In his March Budget, George Osborne wanted a bit of good news to distract from the perilous state of the UK economy, so he talked up the government’s new schemes to support savers. One of those is ‘Help to Save’, which promises a 50% bonus on money saved to employees claiming in-work benefits. Here are nine reasons why you shouldn’t be taken in by Osborne’s spin:
1. Saving is impossible for many on low incomes
For many low-income households, putting aside a bit of cash every month is impossible; every penny is needed to pay for essentials. The Resolution Foundation reports that two-fifths of low- to middle-income households want to save £10 a month but can’t afford to.
2. The money needs to be saved for two years
Under Help to Save, savers have to wait for two years before they receive their 50% bonus from the government. Mike O’Connor, Chief Executive of the debt charity StepChange, argues that two years is too long: “Such a wait may see families overtaken by events as they access the funds for emergencies, therefore concern at losing the bonus could simply act as a disincentive to save in the first place.”
3. It could divert money away from pensions
If low-income earners do have any spare cash, they may well face a choice between putting it into a savings account or a pension. Former Pensions Minister Steve Webb (LibDem) has warned that the scheme could incentivise many to make the wrong choice:
Money put into a pension often attracts a matching contribution from an employer plus a tax relief contribution from the government and can entitle you to higher tax credits … It would be unfortunate if this initiative turned into a new mis-selling scandal, with workers discovering they could have got a better deal from a pension.
4. It could encourage people not to pay down debt
Martin Lewis, the founder of Money Saving Expert, agrees that it could incentivise people to make bad decisions: “[T]here is a risk Help to Save could substantially mis-prioritise people’s finances. … [P]eople may start to think that everyone should put aside money each month, when the truth is for many with expensive debts, especially payday loans, that’s a bad idea.”
5. It’s a bit rich
Labour has said Help to Save is “like stealing someone’s car and offering them a lift to the bus stop”. People on low incomes have been hit by government cuts to tax credits and Universal Credit. Shelter reminds us that the coalition government also withdrew support for the Social Fund, which helped people to cover unexpected expenses, in 2013, handing responsibility to local councils. Many have since been forced to cut or scrap the scheme.
6. It was New Labour’s idea anyway
Shadow Work and Pensions Secretary Owen Smith points out that the plans are “almost identical” to New Labour’s planned ‘Saving Gateway’ – which George Osborne scrapped in his very first budget, saying it was unaffordable. This suggests it has just been quickly rehashed to sugarcoat a budget that takes from the disabled to cut taxes for the rich.

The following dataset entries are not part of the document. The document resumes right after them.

-- ==== Sys2Proof/Machine/Dispatch.lean ====
section
/-! DEFINITION. Dispatch: one arm per command. -/

namespace Sys2Proof.Machine

def exec (i : Instr) (s : State) : Host.Outcome State Fault Refusal :=
  match i with
  | .powerOnReset => Sys2Proof.Machine.execPowerOnReset s
  | .cycleStart => Sys2Proof.Machine.execCycleStart s
  | .degradationBlockComplete => Sys2Proof.Machine.execDegradationBlockComplete s
  | .cycleEnd c => Sys2Proof.Machine.execCycleEnd c s
  | .cellDiscarded c => Sys2Proof.Machine.execCellDiscarded c s
  | .sample c => Sys2Proof.Machine.execSample c s
  | .completion c => Sys2Proof.Machine.execCompletion c s
  | .staleTimerExpiry signal => Sys2Proof.Machine.execStaleTimerExpiry signal s
  | .noMotionTimerExpiry => Sys2Proof.Machine.execNoMotionTimerExpiry s
  | .meltDwellExpiry => Sys2Proof.Machine.execMeltDwellExpiry s
  | .setbackTimerExpiry => Sys2Proof.Machine.execSetbackTimerExpiry s
  | .pumpGraceExpiry w => Sys2Proof.Machine.execPumpGraceExpiry w s
  | .feedTimerExpiry => Sys2Proof.Machine.execFeedTimerExpiry s
  | .settleTimerExpiry => Sys2Proof.Machine.execSettleTimerExpiry s
  | .fanGraceExpiry d => Sys2Proof.Machine.execFanGraceExpiry d s
  | .stopTimerExpiry => Sys2Proof.Machine.execStopTimerExpiry s
  | .resumeTimerExpiry => Sys2Proof.Machine.execResumeTimerExpiry s
  | .stage r => Sys2Proof.Machine.execStage r s
  | .commit r => Sys2Proof.Machine.execCommit r s
  | .discard r => Sys2Proof.Machine.execDiscard r s
  | .read r => Sys2Proof.Machine.execRead r s
  | .removeRecipe r => Sys2Proof.Machine.execRemoveRecipe r s
  | .lockLimits r => Sys2Proof.Machine.execLockLimits r s
  | .start r => Sys2Proof.Machine.execStart r s
  | .stop r => Sys2Proof.Machine.execStop r s
  | .hold r => Sys2Proof.Machine.execHold r s
  | .ackHold r => Sys2Proof.Machine.execAckHold r s
  | .setDisposition r => Sys2Proof.Machine.execSetDisposition r s
  | .resume r => Sys2Proof.Machine.execResume r s
  | .selectNext r => Sys2Proof.Machine.execSelectNext r s
  | .setSpeed r => Sys2Proof.Machine.execSetSpeed r s
  | .enterMaintenance r => Sys2Proof.Machine.execEnterMaintenance r s
  | .leaveMaintenance r => Sys2Proof.Machine.execLeaveMaintenance r s
  | .setOutput r => Sys2Proof.Machine.execSetOutput r s
  | .restart r => Sys2Proof.Machine.execRestart r s
  | .ackAlarm r => Sys2Proof.Machine.execAckAlarm r s
  | .forceCutoff r => Sys2Proof.Machine.execForceCutoff r s
  | .clearCutoff r => Sys2Proof.Machine.execClearCutoff r s
  | .feedNow r => Sys2Proof.Machine.execFeedNow r s
  | .setback r => Sys2Proof.Machine.execSetback r s
  | .unknownRequest code r => Sys2Proof.Machine.execUnknownRequest code r s

end Sys2Proof.Machine
end

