-- ==== Sys2Proof/Machine/Step.lean ====
section
/-! DEFINITION. The step: the command at the front of the queue is taken, and an empty queue leaves the part as it is. -/

namespace Sys2Proof.Machine

/-- One step: take the command at the front of the queue and carry it out with the queue's rest. On an empty queue the part
idles (log entry 2): nothing in it moves but at an event (00_scope.md 1.3). -/
def step (s : State) : Host.Outcome State Fault Refusal :=
  match s.pending with
  | [] => .next s
  | i :: rest => exec i { s with pending := rest }

/-- The state with the command that a word spells put at the front of the queue. The table gives its rows no bits, so no word
spells a command (log entry 29). -/
def State.withFetchWord (s : State) (nbits w : Nat) : State :=
  match Sys2Proof.decodeTableWord nbits w with
  | some i => { s with pending := i :: s.pending }
  | none => s

end Sys2Proof.Machine
end

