-- ==== Sys2Proof/Safety.lean ====
section
/-! DEFINITION. What claims about the machine are made of: the invariants that every step keeps, block by block, what makes a
request one that MRU decides, and the parts of the state that a claim says are left alone. -/

namespace Sys2Proof.Machine

/-! ## Requests -/

/-- A REQUEST cell that passes the tests of R4, finds room in the message queue (R11), and passes the tests of R30 on its code
and its source: its owner's rule decides it. -/
def accepted (code : Word16) (r : ReqCell) (s : State) : Prop :=
  verdict s.lif.openCycle (requestRaw code r) = .toMru ∧ s.lif.messageQueue.length < messageRoom
    ∧ 1 ≤ code.toNat ∧ code.toNat ≤ 23 ∧ maySend (sourceOf s r.src) code = true

/-- The request that a command carries, if it carries one, whether the command names the request or carries the cell's bytes
(log entry 4). -/
def carriedRequest : Instr → Option (Word16 × ReqCell)
  | .cellDiscarded c => if c.kind = kindRequest then some (requestOfRaw c) else none
  | i => requestOf i

/-- The request is taken in the present line state, by the table of R32 (and the hold phase, for RESTART). -/
def takenIn (code : Nat) (s : State) : Prop :=
  match code with
  | 6 | 14 | 22 | 23 => s.mru.line ≠ .unconfigured
  | 7 => s.mru.line = .standby ∨ s.mru.line = .run
  | 8 | 9 | 10 | 11 | 12 => s.mru.line = .run ∨ s.mru.line = .draining
  | 15 | 16 => s.mru.line = .standby ∨ s.mru.line = .maintenance
  | 17 => s.mru.line = .maintenance
  | 18 => s.mru.line = .standby ∨ s.mru.line = .maintenance
      ∨ ((s.mru.line = .run ∨ s.mru.line = .draining) ∧ s.hld.phase = .held)
  | _ => True

/-- The sample arrivals of a SAMPLE cell, in position order (R15): the signal, the channel status code and the value of each
position whose pair of node and channel a mapped entry names. -/
def arrivalsOf (s : State) (c : SampleCell) : List (SigIx × Nat × Word16) :=
  [(0, c.value0), (1, c.value1), (2, c.value2), (3, c.value3)].filterMap fun p : Nat × Word16 =>
    (mappedSignal s.tbs c.src (4 * c.sequence.toNat + p.1)).map fun i =>
      (i, c.statuses.toNat / 4 ^ (3 - p.1) % 4, p.2)

/-- A41 is raised by a condition that becomes true at no evaluation (R171): it is unmasked, and CLEAR with delay 0 or
LATCHED. -/
def raisesConveyorFault (s : State) : Prop :=
  (s.tbs.alarms[A 41]).masked = false
  ∧ (((s.acu.alarms[A 41]).state = .clear ∧ (s.tbs.alarms[A 41]).delay = 0) ∨ (s.acu.alarms[A 41]).state = .latched)

/-- One of the alarms that bring the pot to FAULT has been raised in the present cycle (R140, R174). -/
def potAlarmRaised (s : State) : Prop :=
  ∃ a : AlarmIx, isPotAlarm a = true ∧ (s.acu.alarms[a]).raiseCycle = some s.lif.cycle

/-! ## What consequences leave alone -/

/-- What a board record keeps while its board is in the train, whatever other blocks write into it (R74, R78). -/
def identity (b : Board) : BoardNo × Option (SlotIx × BankId) × Word32 × Option Int × Bool × Nat × Option Int :=
  (b.number, b.bank, b.lead, b.length, b.unplanned, b.dose, b.topside)

/-- From `s` to `t` nothing is changed that only a cell, a sample, an expiry of a stale timer or a cycle start changes, and
nothing of the configuration: the signal records and the tables; LIF but for its command stores; MRU but for the line state; of BTK the position, the sensor filters, the exits and what a record keeps; POT's level; the captures of PHM;
the edges and the accounts of FLX. -/
def Undisturbed (s t : State) : Prop :=
  t.sig = s.sig ∧ t.tbs = s.tbs ∧ t.pending = s.pending
  ∧ t.lif = { s.lif with commandQueue := t.lif.commandQueue, carryList := t.lif.carryList,
                         deferredSet := t.lif.deferredSet }
  ∧ t.mru = { s.mru with line := t.mru.line }
  ∧ t.btk = { s.btk with train := t.btk.train, gateOpen := t.btk.gateOpen, noMotionTimer := t.btk.noMotionTimer,
                         faultCondition := t.btk.faultCondition }
  ∧ t.btk.train.map identity = s.btk.train.map identity
  ∧ t.pot.level = s.pot.level ∧ t.pot.levelWindow = s.pot.levelWindow ∧ t.pot.ignored = s.pot.ignored
  ∧ t.phm.captures = s.phm.captures
  ∧ t.flx.lastAccounted = s.flx.lastAccounted ∧ t.flx.lateEdges = s.flx.lateEdges ∧ t.flx.tank = s.flx.tank

/-- From `s` to `t` nothing is changed but what an evaluation of admission changes (R72): the gate command, the record of O20,
and LIF's command stores for its COMMAND cell. -/
def GateOnly (s t : State) : Prop :=
  t = { s with btk := { s.btk with gateOpen := t.btk.gateOpen },
               out := { s.out with records := vset s.out.records (O 20) (outputRecord t (O 20)) },
               lif := { s.lif with commandQueue := t.lif.commandQueue, deferredSet := t.lif.deferredSet } }

/-! ## Invariants -/

/-- LIF's stores and counts are within the ranges of 01 1.1: the command queue holds at most 32 cells, the deferred set at most one
for each output, the carry list at most one for each DEST and channel, the message queue at most 16 cells. -/
def LifSound (l : Lif) : Prop :=
  l.commandQueue.length ≤ 32 ∧ l.messageQueue.length ≤ 16
  ∧ l.deferredSet.Pairwise (fun c d => c.output < d.output)
  ∧ l.carryList.Pairwise (fun c d => ¬(c.dest = d.dest ∧ c.channel = d.channel))
  ∧ l.consecutiveComplete ≤ 4 ∧ l.consecutiveLost ≤ 8 ∧ l.blockCycles ≤ 499
  ∧ l.checkErrors ≤ 65535 ∧ l.blockErrors ≤ 65535 ∧ l.lastBlockErrors ≤ 65535 ∧ l.lateCells ≤ 65535

/-- A signal record keeps to R17 and R18: the stale timer runs exactly while the signal is FRESH, a last GOOD value is there
only after a sample, a status exactly when a sample has arrived, and the count of non-GOOD samples is within its range. -/
def SignalSound (r : SignalRecord) : Prop :=
  (r.staleTimer.isSome = true ↔ r.freshness = .fresh)
  ∧ (r.status.isSome = true ↔ r.freshness ≠ .noData)
  ∧ (r.lastGood.isSome = true → r.freshness ≠ .noData)
  ∧ (r.status = some .good → r.nonGood = 0)
  ∧ r.nonGood ≤ 255

/-- The board numbers of a train are consecutive, the newest one below the next number (R73, R77). -/
def NumbersRun : List Board → BoardNo → Prop
  | [], _ => True
  | b :: rest, next => b.number = next - BitVec.ofNat 16 (rest.length + 1) ∧ NumbersRun rest next

/-- BTK's lists are within the ranges of 05: at most 12 records, 8 exit reports and 9 positions; v8 is what R67 makes of the
speed history; the board numbers run on (R77); and a record with a defect has disposition REWORK (R78). -/
def TrainSound (b : Btk) : Prop :=
  b.train.length ≤ 12 ∧ b.exits.length ≤ 8 ∧ b.history.length ≤ 9
  ∧ b.v8 = speedOf b.history
  ∧ NumbersRun b.train b.nextNumber
  ∧ ∀ r ∈ b.train, r.defects ≠ 0 → r.disposition = .rework

/-- How many records of the train name a slot and bank (R60). -/
def namedBy (train : List Board) (at' : SlotIx × BankId) : Nat := (train.filter fun b => b.bank == some at').length

/-- The reference count of a bank equals the number of train records that name it (R60). -/
def ReferencesAgree (s : State) : Prop :=
  ∀ (i : SlotIx) (bank : BankId), (slotBank s.tbs.slots[i] bank).references = namedBy s.btk.train (i, bank)

/-- The hold phase lives inside RUN and DRAINING (03 3.2), an episode in progress has its record (R186), the stop and the
resume timer run only in their phases (R190), and the lists and counts of 12 are within their ranges. -/
def HoldSound (s : State) : Prop :=
  (s.hld.phase ≠ .none → s.mru.line = .run ∨ s.mru.line = .draining)
  ∧ (s.hld.phase ≠ .none → s.hld.record.isSome = true)
  ∧ (s.hld.stopTimer.isSome = true → s.hld.phase = .stopping)
  ∧ (s.hld.resumeTimer.isSome = true → s.hld.phase = .resuming)
  ∧ s.hld.stillCount ≤ 4
  ∧ ∀ r, s.hld.record = some r → r.later.length ≤ 7 ∧ r.notListed ≤ 255

/-- A group is ACTIVE exactly while it has a cause, and its manual flag is set only while it is ACTIVE (R179 to R182). -/
def GroupsSound (s : State) : Prop :=
  ∀ g : Group, ((groupRecord s g).active = true ↔ (groupRecord s g).cause.isSome = true)
    ∧ ((groupRecord s g).manual = true → (groupRecord s g).active = true)

/-- POT's counts are within the ranges of 09: five gauge distances at most, the at-speed flag set only with its count at 3, the
ineffective count at most 3, and the melt dwell timer running only in MELTING (R138). -/
def PotSound (p : Pot) : Prop :=
  p.levelWindow.length ≤ 5
  ∧ (∀ w, (pumpOf p w).atSpeedCount ≤ 3 ∧ ((pumpOf p w).atSpeed = true → (pumpOf p w).atSpeedCount = 3))
  ∧ p.feeder.ineffective ≤ 3 ∧ p.ignored ≤ 65535
  ∧ (p.meltTimer.isSome = true → p.state = .melting)

/-- Every integrator is within its bounds and every invalid count within its range (07 7.1). -/
def LoopsSound (t : Tle) : Prop :=
  ∀ l : LoopIx, -4096000 ≤ (t.loops[l]).integrator ∧ (t.loops[l]).integrator ≤ 4096000 ∧ (t.loops[l]).invalidCount ≤ 255

/-- The delivered command of every output but O21 is the one that R23 forms from its record. -/
def DeliveredFormed (s : State) : Prop := ∀ o : OutIx, o ≠ O 21 → (outputRecord s o).delivered = deliveredValue s o

/-- The gate is commanded OPEN only while the line state is RUN, the hold phase is NONE and the train holds fewer than 12
records (R72). -/
def GateSafe (s : State) : Prop :=
  s.btk.gateOpen = true → s.mru.line = .run ∧ s.hld.phase = .none ∧ s.btk.train.length < 12

/-- A cutoff group is ACTIVE whenever an alarm linked to it is ACTIVE or LATCHED (R179). -/
def LinkedGroupsActive (s : State) : Prop :=
  ∀ (a : AlarmIx) (g : Group), groupLink (s.tbs.alarms[a]).links g = true → alarmSet s a = true → groupActive s g = true

/-- While the forcing flag is set no nozzle is open and no segment is OPEN or ENDING (R100). -/
def NozzlesForced (f : Flx) : Prop :=
  f.forcing = true → (∀ n : NozzleIx, (f.nozzles[n]).view.isOpen = false) ∧ ∀ r ∈ f.sprays, r.segments.any isSpraying = false

/-- A field map names its fields in rising order of item and field number, each once (04 4.2). -/
def SortedFields (m : FieldMap) : Prop := m.Pairwise fun x y => x.1 < y.1 ∨ (x.1 = y.1 ∧ x.2.1 < y.2.1)

/-- Every staging buffer, every table and every recipe bank names its fields in order, each once. -/
def TablesSorted (s : State) : Prop :=
  (∀ k b, stagingOf s.mru.staging k = some b → SortedFields b.fields)
  ∧ SortedFields s.tbs.channel ∧ SortedFields s.tbs.output ∧ SortedFields s.tbs.geometry ∧ SortedFields s.tbs.line
  ∧ SortedFields s.tbs.limits ∧ SortedFields s.tbs.tuning
  ∧ ∀ (i : SlotIx) (bank : BankId), SortedFields (slotBank s.tbs.slots[i] bank).fields

/-- A safe state: every invariant above holds. -/
def Safe (s : State) : Prop :=
  LifSound s.lif ∧ (∀ i : SigIx, SignalSound s.sig[i]) ∧ TrainSound s.btk ∧ ReferencesAgree s ∧ HoldSound s ∧ GroupsSound s
    ∧ LinkedGroupsActive s ∧ NozzlesForced s.flx ∧ TablesSorted s ∧ PotSound s.pot ∧ LoopsSound s.tle ∧ DeliveredFormed s ∧ GateSafe s

/-- A run is safe when every state of it is, unless an event outran the model's budget (log entry 5). -/
def SafeRun (states : List State) : Prop := ∀ s ∈ states, s.overrun = true ∨ Safe s

end Sys2Proof.Machine
end

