/-- R18: the expiry of a running stale timer makes the signal STALE, stops the timer, and leaves the rest of its record and every
other signal record; on a stopped timer nothing happens (log entry 1). -/
def Obligations.SignalGoesStale : Prop :=
  ∀ (i : SigIx) (s : State),
    ((s.sig[i]).staleTimer = none → exec (.staleTimerExpiry i) s = .next s)
    ∧ ((s.sig[i]).staleTimer ≠ none → ∃ t, exec (.staleTimerExpiry i) s = .next t
        ∧ t.sig = vset s.sig i { s.sig[i] with freshness := .stale, staleTimer := none }
        ∧ t.tbs = s.tbs ∧ t.pending = s.pending ∧ t.mru = { s.mru with line := t.mru.line }
        ∧ t.lif = { s.lif with commandQueue := t.lif.commandQueue, carryList := t.lif.carryList,
                               deferredSet := t.lif.deferredSet }
        ∧ t.btk.position = s.btk.position ∧ t.btk.train.map identity = s.btk.train.map identity)

/-! ## Fluxing, preheat and the pot at a sample -/

/-- R91 to R94: the edges that the conveyor passes before the next sample are taken, and no other; each one at or behind the position is
counted late; a taken edge changes its segment; every nozzle is open exactly while an OPEN or ENDING segment covers it, with the
greatest duty among them, and its valve's automatic command follows; a SPRAYING board whose last edge is taken has its run closing. At
a GOOD encoder sample the edges left are some of those there were, and the cycle is the last one accounted (R92, R95), if the event
does not outrun the model's budget (log entry 5). -/
def Obligations.SprayEdgesAreTaken : Prop :=
  (∀ (c : SampleCell) (s : State) (v : Word16), verdict s.lif.openCycle (sampleRaw c) = .toSig → c.sequence.toNat ≤ 63 →
    arrivalsOf s c = [(S 10, 0, v)] → ∃ t, exec (.sample c) s = .next t
      ∧ t.flx.edges.Sublist s.flx.edges ∧ (t.overrun = false → t.flx.lastAccounted = some s.lif.cycle))
  ∧ ∀ (s : State) (v8 : Int), 0 < v8 → s.btk.v8 = some v8 → s.flx.forcing = false →
    (let t := (flxTakeEdges s).1
     let ahead (e : Edge) : Int := signedDiff e.position s.btk.position
     let taken := s.flx.edges.filter fun e => decide (ahead e < v8 / 8)
     let late := (taken.filter fun e => decide (ahead e ≤ 0)).length
     t.flx.edges = s.flx.edges.filter (fun e => decide (v8 / 8 ≤ ahead e))
     ∧ min 65535 (s.flx.lateEdges + late) ≤ t.flx.lateEdges
     ∧ (s.lif.commandQueue.length + 16 * taken.length ≤ 32 → t.flx.lateEdges = min 65535 (s.flx.lateEdges + late))
     ∧ (∀ n : NozzleIx,
          let follows (u : State) : Prop :=
            ((covering u n = [] → viewOf u n = ⟨false, 0, none⟩)
             ∧ (covering u n ≠ [] → (viewOf u n).isOpen = true ∧ (∃ x ∈ covering u n, (viewOf u n).duty = x.2)
                ∧ (∀ x ∈ covering u n, x.2 ≤ (viewOf u n).duty) ∧ ∃ x ∈ covering u n, (viewOf u n).owner = some x.1))
            ∧ (outputRecord u (valveOutput n)).automatic = (viewOf u n).duty
          follows s → follows t)
     ∧ (∀ e ∈ taken, fluxOf t e.board = some .spraying → (∀ x ∈ t.flx.edges, x.board ≠ e.board) →
          ∀ r ∈ t.flx.sprays, r.board = e.board → r.runClosing = true)
     ∧ (∀ e, taken = [e] → segmentState t e.board e.segment =
          if e.kind = .opening ∧ segmentState s e.board e.segment = some .pending then some .opened
          else if e.kind = .closing ∧ segmentState s e.board e.segment = some .opened then some .closed
          else segmentState s e.board e.segment)
     ∧ (∀ e, taken = [e] → e.kind = .opening → segmentState s e.board e.segment = some .pending →
          fluxOf s e.board = some .pending → fluxOf t e.board = some .spraying)
     ∧ ∀ e, taken = [e] → ∀ n : NozzleIx, (t.flx.nozzles[n]).planChanges = (s.flx.nozzles[n]).planChanges ++
          if viewOf t n = viewOf s n then []
          else [(if ahead e ≤ 0 then 0 else (Int.tdiv (ahead e * 16000) v8).toNat, viewOf t n)])

/-- R95, R96: a dose accounting adds to every board that owns an open piece of a nozzle's plan the flow, times the duty, times the
piece's length, each piece truncated on its own; the sums go into the board records, every plan starts again, and the cycle becomes
the last one accounted. Without a last accounted cycle nothing is added. R97: the end of a run makes the board's flux status DONE and
checks its dose in µL against the band of its bank. -/
def Obligations.DosesAreAccounted : Prop :=
  (∀ s : State, (s.flx.sprays.map (·.board)).Nodup → (∀ r ∈ s.flx.sprays, r.dose ≤ 4294967295) →
    (∀ n : NozzleIx, (s.flx.nozzles[n]).planChanges.Pairwise fun x y => x.1 ≤ y.1) →
    (let t := (flxAccount s).1
     let stamp := (s.sig[S 10]).arrivalCycle
     let share (d : Nat) (owner : BoardNo) (n : NozzleIx) : Nat :=
       let z := s.flx.nozzles[n]
       let views := z.planStart :: z.planChanges.map (·.2)
       let starts := 0 :: z.planChanges.map (fun x => min d x.1)
       let ends := z.planChanges.map (fun x => min d x.1) ++ [d]
       ((views.zip (starts.zip ends)).map fun p => if p.1.isOpen = true ∧ p.1.owner = some owner then
          outputFlow s.tbs (valveOutput n) * p.1.duty * (p.2.2 - p.2.1) / 1000000 else 0).sum
     t.flx.lastAccounted = some stamp
     ∧ (∀ n : NozzleIx, t.flx.nozzles[n] = { s.flx.nozzles[n] with planStart := viewOf s n, planChanges := [] })
     ∧ (s.flx.lastAccounted = none → t.flx.sprays = s.flx.sprays ∧ t.btk = s.btk)
     ∧ ∀ last, s.flx.lastAccounted = some last →
         t.flx.sprays = (s.flx.sprays.map fun r => { r with dose := min 4294967295 (r.dose
           + ((List.finRange 8).map (share (min 16000 (2000 * (stamp - last).toNat)) r.board)).sum) })
         ∧ t.btk = { s.btk with train := s.btk.train.map fun b =>
             match t.flx.sprays.find? fun r => r.board == b.number with
             | some r => { b with dose := r.dose }
             | none => b }))
  ∧ ∀ (s : State) (n : BoardNo) (b : Board) (r : SprayRecord), findBoard s.btk.train n = some b → findSpray s.flx n = some r →
      r.runClosing = true →
      (let t := run s [.flxRunEnd n]
       fluxOf t n = some .done ∧ (findSpray t.flx n).map (·.runClosing) = some false
       ∧ (t.overrun = false → ∀ m, bankOf s.tbs b = some m →
           ¬(doseMinimum m ≤ (b.dose / 1000 : Nat) ∧ ((b.dose / 1000 : Nat) : Int) ≤ doseMaximum m) →
           (∃ b', findBoard t.btk.train n = some b' ∧ b'.defects &&& 1 = 1)
           ∧ ((s.tbs.alarms[A 28]).masked = false → (t.acu.alarms[A 28]).raiseCycle = some s.lif.cycle)))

7. The people it will benefit will largely have decent incomes
One of the few differences between Help to Save and the scrapped the New Labour scheme is that New Labour planned to limit its incentive to people earning less than £16,040 a year. The Tory scheme, on the other hand, will benefit those earning up to £30,000 (under Universal Credit) – a fairly decent income, given that 90% of UK citizens earn an average of £12,969.
8. It won’t benefit those who most need help
The savings scheme won’t help those who most need help right now: those who are out of work, those who are having their disability benefits slashed, and those who don’t earn enough to qualify. The Resolution Foundation explains that Help to Save:
will only be open to adults in receipt of Universal Credit with minimum household earnings equivalent to 16 hours at the new National Living Wage (equivalent to roughly £6,365 in 2017-2018) or those who are still in receipt of Working Tax Credits.
9. Even the government doesn’t expect it to help many people
3.5 million people are eligible for Help to Save, but how many will actually take it up? The New Statesman has done the sums, based on the government’s own expectations: “In their own costing, the government has assumed that the scheme will cost just £70 million over its first two years. Across the 3.5 million eligible people, that’s a match of just £20 each. The government clearly isn’t expecting substantial numbers to take up their generous offer.”
The lack of savings is a serious problem in the UK; almost half of UK adults don’t have a £500 savings buffer, and unexpected costs can push many families into problem debt. A well thought-out scheme that genuinely helped people to save would be a good thing. But Osborne’s Help to Save is little more than a gimmick – and, given his brutal attacks on working people, an insulting one at that.